I know guys can't learn from yesterday ... Hegel must be taking the long view.
\-- John Brunner, "Stand on Zanzibar"_

Does anyone else remember this little thing called "the PC wars", where you
couldn't use floppies from a Mac on a Wintel machine, and you actually had to
care about what version of whichever word processor you were using because it
might not be compatible? And then some crazy weirdo with a beard starts
warning that hey, maybe user choice is important enough to be elevated to a
freedom? And everyone predictably laughs him down.

But he was right, and he continues to be right, all while the fools forget
history to their own detriment.

------
jasonlingx
Wait, whose fault is this DRM thing? Device makers or the music and movie
industry? <http://www.apple.com/es/hotnews/thoughtsonmusic/>

------
jacquesm
It's a dilemma. For now there is good money to be made in these ecosystems,
there are people that are _really_ raking it in (and in an above-board way).
At the same time you're setting yourself up with your head on the chopping
block, after you've sharpened the blade with your labor.

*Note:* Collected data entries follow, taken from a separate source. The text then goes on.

-- ==== Sys2Proof/Syntax.lean ====
section
/-! DEFINITION. The ten commands, one constructor per row of spec/opcode_table.json
(30_encoding.md R83, R84). -/
namespace Sys2Proof

/-- A command of the block. The number is the version operand VER as the assembler writes it
(30_encoding.md R82, R88); `Instr.wf` bounds it to 0–255. -/
inductive Instr where
  /-- `b58enc` (40_base58.md R104) -/
  | b58enc
  /-- `b58dec` (40_base58.md R114) -/
  | b58dec
  /-- `csenc v` (42_coinstring.md R160) -/
  | csencV (v : Nat)
  /-- `csdec`, no version check (42_coinstring.md R161, R162) -/
  | csdec
  /-- `csdec v` (42_coinstring.md R161) -/
  | csdecV (v : Nat)
  /-- `csval v` (42_coinstring.md R163) -/
  | csvalV (v : Nat)
  /-- `frame v` (41_framer.md R137) -/
  | frameV (v : Nat)
  /-- `unframe`, no version check (41_framer.md R138) -/
  | unframe
  /-- `unframe v` (41_framer.md R138) -/
  | unframeV (v : Nat)
  /-- `clrin` (43_control.md R194) -/
  | clrin
  deriving DecidableEq, Repr

end Sys2Proof
end

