-- ==== Sys2Proof/Machine/HashPort.lean ====
section
/-! DEFINITION. The port to the hash collaborator (41_framer.md R131, R142): which request a command
makes, the request that is outstanding, and the collaborator's answer. -/
namespace Sys2Proof.Machine

/-- The one request a command makes on an input, if it makes one (41_framer.md R142). -/
def commandRequest (i : Instr) (inp : Bytes) : Option Bytes :=
  match i with
  | .b58enc => none
  | .b58dec => none
  | .csencV v => frameRequest (versionByte v) inp
  | .csdec => csDecodeRequest inp
  | .csdecV _ => csDecodeRequest inp
  | .csvalV _ => csDecodeRequest inp
  | .frameV v => frameRequest (versionByte v) inp
  | .unframe => unframeRequest inp
  | .unframeV _ => unframeRequest inp
  | .clrin => none

/-- The request the running command makes: none when the engine is idle, CUR is illegal, or INOVF = 1
(43_control.md R191, R195). -/
def State.neededRequest (s : State) : Option Bytes :=
  if s.busy && !s.inovf then
    match decode s.cur with
    | .ok i => commandRequest i s.input
    | .error _ => none
  else none

/-- The outstanding request: the needed one, until its response has arrived. It stands from the
accept on (log entry 6). -/
def State.hashRequest (s : State) : Option Bytes :=
  match s.digest with
  | some _ => none
  | none => s.neededRequest

/-- The response `y` of the running command's request has arrived. -/
def State.receiveDigest (y : Bytes) (s : State) : State := { s with digest := some y }

/-- A hash collaborator step: the outstanding request is answered with H of its bytes; with none
outstanding nothing happens (41_framer.md R131, 70_reset_and_hazards.md R231). -/
def State.hashAnswer (s : State) : State :=
  match s.hashRequest with
  | some f => s.receiveDigest (Config.checksumHash f)
  | none => s

end Sys2Proof.Machine
end

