-- ==== Sys2Proof/Machine/Step.lean ====
section
/-! DEFINITION. One step of the machine: the next listed event, or, with none listed, the engine's turn;
and the host's way to place a command word. -/
namespace Sys2Proof.Machine

/-- One step (43_control.md R199). -/
def step (s : State) : Host.Outcome State Fault Refusal :=
  match s.events with
  | [] => engineStep s
  | e :: es => performEvent e (s.withEvents es)

/-- `s` with the command word placed so that the next step executes it (log entry 8). -/
def State.withFetchWord (s : State) (nbits w : Nat) : State :=
  s.placeCommand (BitVec.ofNat 32 (w % 2 ^ nbits))

end Sys2Proof.Machine
end

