-- ==== Sys2Proof/Machine/HostProgram.lean ====
section
/-! DEFINITION. The host's statements and pseudo-instructions (30_encoding.md R88 to R90) as lists of
events, for a block at bus address `base`. -/
namespace Sys2Proof.Machine

/-- `wr32 off, val` (30_encoding.md R89). -/
def wr32 (base off : Nat) (val : Word) : Event := .host (.write .w32 (base + off) val)

/-- `wr8 off, val` (30_encoding.md R89). -/
def wr8 (base off : Nat) (val : Byte) : Event := .host (.write .w8 (base + off) (val.setWidth 32))

/-- `rd32 off` (30_encoding.md R89); the value is left in `busData`. -/
def rd32 (base off : Nat) : Event := .host (.read .w32 (base + off))

/-- `rd8 off` (30_encoding.md R89); the value is left in `busData`. -/
def rd8 (base off : Nat) : Event := .host (.read .w8 (base + off))

/-- `push b0, …, bn−1` (30_encoding.md R90). -/
def push (base : Nat) (bs : Bytes) : List Event := bs.map (wr8 base 0x00C)

/-- The byte that carries a character: its ASCII code, and for a character that has none a byte from 0x80
on, outside the alphabet (00_scope.md R9). Which one is a free value: DESIGN CHOICE, log entry 17. -/
def charByte (c : Char) : Byte :=
  if c.toNat < 0x80 then BitVec.ofNat 8 c.toNat
  else 0x80#8 ||| (Config.nonAsciiCode c.toNat).setWidth 8

/-- The bytes of a text, one a character (00_scope.md R9). -/
def asciiBytes (text : String) : Bytes := text.toList.map charByte

/-- `pushs "text"` (30_encoding.md R90). -/
def pushs (base : Nat) (text : String) : List Event := push base (asciiBytes text)

/-- The bytes of hex digits, two a byte, first byte first (00_scope.md R11). None for a text that is no hex
string, an odd number of digits among them: DESIGN CHOICE, log entry 18. -/
def hexBytes : List Char → Option Bytes
  | [] => some []
  | [_] => none
  | a :: b :: cs =>
    match digitValue 16 a, digitValue 16 b, hexBytes cs with
    | some x, some y, some bs => some (BitVec.ofNat 8 (16 * x + y) :: bs)
    | _, _, _ => none

/-- The bytes of a hex string, written with the prefix 0x as in 00_scope.md R11 or without it as in
95_test_vectors.md. That either form is read, and a prefix in lower case only: DESIGN CHOICE, log entry 18. -/
def hexString : List Char → Option Bytes
  | '0' :: 'x' :: cs => hexBytes cs
  | cs => hexBytes cs

/-- `pushhex "h"` (30_encoding.md R90). -/
def pushhex (base : Nat) (h : String) : Option (List Event) := (hexString h.toList).map (push base)

/-- A command statement: `wr32 0x000, word` (30_encoding.md R88). -/
def command (base : Nat) (i : Instr) : Event := wr32 base 0x000 (encode i)

/-- `wait` (30_encoding.md R90) on a command that completes after `polls` STATUS reads that saw BUSY:
the collaborator answers if it is asked, the engine completes, and the last read sees BUSY = 0. The
number of polls stands for LAT (00_scope.md R6). -/
def wait (base polls : Nat) : List Event :=
  List.replicate polls (rd32 base 0x004) ++ [.hashAnswer, .engine, rd32 base 0x004]

/-- `run cmd` (30_encoding.md R90). -/
def runCmd (base : Nat) (i : Instr) (polls : Nat) : List Event := command base i :: wait base polls

/-- `loadhex` on the bytes, `load` on a text's (30_encoding.md R90). -/
def load (base polls : Nat) (bs : Bytes) : List Event := runCmd base .clrin polls ++ push base bs

/-- `readout` when OUT_LEN is `n` (30_encoding.md R90). -/
def readout (base n : Nat) : List Event :=
  rd32 base 0x010 :: (List.range n).map fun j => rd8 base (0x1000 + j)

/-- `forVersion v`: the words ENC_v, DEC_v, VAL_v (30_encoding.md R90, 42_coinstring.md R170). -/
def forVersion (v : Nat) : Word × Word × Word :=
  (encode (.csencV v), encode (.csdecV v), encode (.csvalV v))

end Sys2Proof.Machine
end

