/-- 20_memory.md R53: an IN_DATA write of 8 or 32 bits is dropped with OVR while BUSY = 1; while BUSY = 0 it
appends the low byte of its data, or, when IN is full, drops it and sets INOVF. Nothing else changes, and no
stored byte of IN_BUF but the appended one. -/
def Obligations.AppendExtendsInput : Prop :=
  ∀ (s : State) (width : Width) (v : Word) (es : List Event), (width = .w8 ∨ width = .w32) →
    s.events = .host (.write width (s.cfg.base + 0x00C) v) :: es →
    (s.busy = true → step s = .next { s with ovr := true, events := es }) ∧
    (s.busy = false → ∃ t, step s = .next t ∧ s.KeepsResults t ∧
      t.cfg = s.cfg ∧ t.cur = s.cur ∧ t.eng = s.eng ∧ t.done = s.done ∧ t.err = s.err ∧
      t.ovr = s.ovr ∧ t.errcode = s.errcode ∧ t.valid = s.valid ∧ t.cflag = s.cflag ∧
      t.digest = s.digest ∧ t.busData = s.busData ∧ t.events = es ∧
      (s.inLen.toNat < s.cfg.capIn → s.inBuf.wf → s.inLen.toNat < 65535 →
        t.input = s.input ++ [v.setWidth 8] ∧ t.inLen.toNat = s.inLen.toNat + 1 ∧
        t.inovf = s.inovf ∧
        ∀ x, x ≠ s.inLen.toNat → t.inBuf.read x = s.inBuf.read x) ∧
      (s.cfg.capIn ≤ s.inLen.toNat → t.inBuf = s.inBuf ∧ t.inLen = s.inLen ∧ t.inovf = true))

/-- 20_memory.md R58: a read, of any offset and any width, changes no state; what the host holds of it
is the value read (the model's own field, log entry 7). That a read of a width other than 8, 16 and 32 bits
is one access is the model's choice (log entry 20). -/
def Obligations.ReadsChangeNothing : Prop :=
  ∀ (s : State) (width : Width) (off : Nat) (es : List Event), off < 0x2000 →
    s.events = .host (.read width (s.cfg.base + off)) :: es →
    step s = .next { s with busData := s.busRead width off, events := es }

/-- 10_state.md R29: STATUS, bit by bit; BUSY is ENG = RUN (R30) and bits 31:11 are 0. The codes of
ERRCODE are those of 60_exceptions.md R200, distinct, never 0 and never 8 to 15. -/
def Obligations.StatusLayoutAndErrorCodes : Prop :=
  (∀ s : State,
    (s.status.getLsbD 0 = true ↔ s.eng = .run) ∧ s.status.getLsbD 1 = s.done ∧
    s.status.getLsbD 2 = s.err ∧ s.status.getLsbD 3 = s.ovr ∧
    s.status.extractLsb' 4 4 = s.errcode ∧ s.status.getLsbD 8 = s.valid ∧
    s.status.getLsbD 9 = s.cflag ∧ s.status.getLsbD 10 = s.inovf ∧
    ∀ k, 11 ≤ k → s.status.getLsbD k = false) ∧
  ErrKind.invalidCharacter.code = 1 ∧ ErrKind.tooShort.code = 2 ∧
  ErrKind.checksumMismatch.code = 3 ∧ ErrKind.versionMismatch.code = 4 ∧
  ErrKind.illegalCommand.code = 5 ∧ ErrKind.inputOverflow.code = 6 ∧ ErrKind.hashFault.code = 7 ∧
  ∀ k k' : ErrKind, (k.code = k'.code → k = k') ∧ k.code ≠ 0 ∧ k.code.toNat ≤ 7
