/-! ### The engine's turn under the invariant (43_control.md R191 to R193) -/

/-- The invariant does not speak of the schedule. -/
theorem State.Inv.withEvents {s : State} (h : s.Inv) (es : List Event) : (s.withEvents es).Inv :=
  { h with }

/-- Until its completion a running command's ERR is 0 (10_state.md R30, 43_control.md R190). -/
theorem State.Inv.err_of_run {s : State} (h : s.Inv) (he : s.eng = .run) : s.err = false := by
  have hdone : s.done = false := by
    have hbusy : s.busy = true := by simp [State.busy, he]
    simpa [hbusy] using h.notBusyDone
  exact (h.clearBeforeDone hdone).1

/-- The running word's outcome asks the hash at the needed request only (43_control.md R191). -/
theorem State.execOutcome_congr {s : State} {h h' : Bytes → Bytes} (he : s.eng = .run)
    (hh : ∀ f, s.neededRequest = some f → h f = h' f) :
    execOutcome h s.cur s.inovf s.input = execOutcome h' s.cur s.inovf s.input := by
  unfold execOutcome
  cases hd : decode s.cur with
  | error r => rfl
  | ok i =>
    cases ho : s.inovf with
    | true => rfl
    | false =>
      have hcmd : commandOutcome h i s.input = commandOutcome h' i s.input :=
        commandOutcome_congr fun f hf => hh f (State.neededRequest_eq_some.2 ⟨he, ho, i, hd, hf⟩)
      simp only [hcmd]

/-- With no request outstanding the engine commits Exec(CUR) under H: the response it used, if it needed
one, is H of its request. -/
theorem engineStep_of_hashRequest_none {s : State} (hinv : s.Inv) (he : s.eng = .run)
    (hr : s.hashRequest = none) :
    engineStep s = .next (s.commit (execOutcome Config.checksumHash s.cur s.inovf s.input)) := by
  rcases engineStep_cases s with ⟨hidle, -⟩ | ⟨-, -, h, hh, hstep⟩ | ⟨-, ⟨f, hf⟩, -⟩
  · simp [he] at hidle
  · rw [hstep, State.execOutcome_congr he]
    intro f hf
    cases hd : s.digest with
    | none => simp [State.hashRequest, hd, hf] at hr
    | some y =>
      obtain ⟨f', hf', rfl⟩ := hinv.digestAnswers y hd
      cases hf.symm.trans hf'
      exact hh f _ hf hd
  · simp [hr] at hf

theorem engineStep_of_execOutcome_fail {s : State} {k : ErrKind} (hinv : s.Inv) (he : s.eng = .run)
    (hr : s.hashRequest = none)
    (hk : execOutcome Config.checksumHash s.cur s.inovf s.input = .fail k) :
    engineStep s = .next (s.commit (.fail k)) := by
  rw [engineStep_of_hashRequest_none hinv he hr, hk]

/-- With a request outstanding the engine waits (60_exceptions.md R224). -/
theorem engineStep_of_hashRequest_some {s : State} {f : Bytes} (hr : s.hashRequest = some f) :
    engineStep s = .next s := by
  rcases engineStep_cases s with ⟨-, hstep⟩ | ⟨-, hnone, -⟩ | ⟨-, -, hstep⟩
  · exact hstep
  · simp [hr] at hnone
  · exact hstep

/-- A turn of the running engine that ends with ERR = 1 committed the failure that Exec(CUR) is. -/
theorem exists_fail_of_engineStep {s t : State} (hinv : s.Inv) (he : s.eng = .run)
    (hstep : engineStep s = .next t) (herr : t.err = true) :
    ∃ k, execOutcome Config.checksumHash s.cur s.inovf s.input = .fail k ∧ s.FailedWith t k := by
  cases hr : s.hashRequest with
  | some f =>
    cases (engineStep_of_hashRequest_some hr).symm.trans hstep
    simp [hinv.err_of_run he] at herr
  | none =>
    cases (engineStep_of_hashRequest_none hinv he hr).symm.trans hstep
    obtain ⟨k, hk⟩ := State.exists_fail_of_err_commit herr
    rw [hk]
    exact ⟨k, rfl, s.failedWith_commit_fail k⟩

/-- Settles O51: the turn commits Exec(CUR), and only the commit of a failure sets ERR. -/
theorem failureWritesOnlyStatus : Obligations.FailureWritesOnlyStatus := by
  intro s hinv he hturn
  have hinv' : s.takeEvent.Inv := hinv.withEvents _
  rw [step_of_engineTurn hturn]
  exact ⟨fun k hr hk => ⟨_, engineStep_of_execOutcome_fail hinv' he hr hk,
    State.failedWith_commit_fail _ k⟩, fun t => exists_fail_of_engineStep hinv' he⟩

end Sys2Proof.Machine
end

section
/-! PROOFS. Exceptions (60_exceptions.md R202, R222, R224): the input overflow that stops every command, the
idle block, and the collaborator that never answers. While a request is outstanding nothing moves but the
host's side of the block, OVR, the last value read and the schedule; an engine that is idle or has overflowed
has no request outstanding. -/
namespace Sys2Proof.Machine

/-! ### When a request is outstanding -/

/-- Only a running command without an input overflow makes a request (43_control.md R191, R195). -/
theorem State.run_of_hashRequest_some {s : State} {f : Bytes} (hr : s.hashRequest = some f) :
    s.eng = .run ∧ s.inovf = false := by
  obtain ⟨-, hneed⟩ := State.hashRequest_eq_some.1 hr
  obtain ⟨he, ho, -⟩ := State.neededRequest_eq_some.1 hneed
  exact ⟨he, ho⟩

theorem State.hashRequest_of_idle {s : State} (he : s.eng = .idle) : s.hashRequest = none :=
  Option.eq_none_iff_forall_ne_some.2 fun _ hr =>
    absurd (State.run_of_hashRequest_some hr).1 (by simp [he])

theorem State.hashRequest_of_inovf {s : State} (ho : s.inovf = true) : s.hashRequest = none :=
  Option.eq_none_iff_forall_ne_some.2 fun _ hr =>
    absurd (State.run_of_hashRequest_some hr).2 (by simp [ho])

/-! ### The collaborator that never answers (60_exceptions.md R224) -/

/-- The state with another OVR, another value last read and another schedule: what the host can move while
a command runs (43_control.md R198, 20_memory.md R58). -/
def State.withHostSide (ovr : Bool) (d : Word) (es : List Event) (s : State) : State :=
  { s with ovr := ovr, busData := d, events := es }

@[simp] theorem State.withHostSide_hashRequest (ovr : Bool) (d : Word) (es : List Event) (s : State) :
    (s.withHostSide ovr d es).hashRequest = s.hashRequest := rfl

/-- An access to a running block moves the host's side only. -/
theorem State.exists_performAccess_of_busy {s : State} (hb : s.busy = true) (a : Access) :
    ∃ ovr d, s.performAccess a = s.withHostSide ovr d s.events := by
  rcases s.performAccess_cases a with h | ⟨d, h⟩ | ⟨-, h⟩ | ⟨w, hidle, -⟩ | ⟨b, hidle, -⟩ | ⟨hidle, -⟩
  · exact ⟨s.ovr, s.busData, h⟩
  · exact ⟨s.ovr, d, h⟩
  · exact ⟨true, s.busData, h⟩
  all_goals simp [hb] at hidle

/-- While a request is outstanding, an event that neither answers it nor resets moves the host's side only. -/
theorem exists_performEvent_of_hashRequest_some {s : State} {f : Bytes} {e : Event}
    (hr : s.hashRequest = some f) (he : NoAnswerNoReset s.cfg e) :
    ∃ ovr d, performEvent e s = .next (s.withHostSide ovr d s.events) := by
  cases e with
  | host a =>
    have hb : s.busy = true := decide_eq_true (State.run_of_hashRequest_some hr).1
    obtain ⟨ovr, d, h⟩ := State.exists_performAccess_of_busy hb a
    exact ⟨ovr, d, (if_pos he).trans (congrArg _ h)⟩
  | strayResponse y => exact ⟨s.ovr, s.busData, rfl⟩
  | engine => exact ⟨s.ovr, s.busData, engineStep_of_hashRequest_some hr⟩
  | hashAnswer | resetInput => exact he.elim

Personally I would never build something that is not as much as possible stand
alone (so without reliance on some third party controlled eco-system, of
course everything needs hosting, bandwidth and power but those are
commodities). But I have to counter that with the fact that I realize I'm
losing out on quite a few opportunities.

Choices, choices. Long term vs short term.

------
burriko
This is one of the reasons I love services like Spotify and Netflix. They have
no devices in the race, and tend to have client software for almost every
platform. I can switch between phones, tablets and operating systems and still
access to the same music and movies.

I could even drop Spotify and switch to Rdio if I wanted, and all I would lose
are my playlists (not a big deal to me, but may be to some). These services
don't lock me to devices, and I also don't feel locked into the services.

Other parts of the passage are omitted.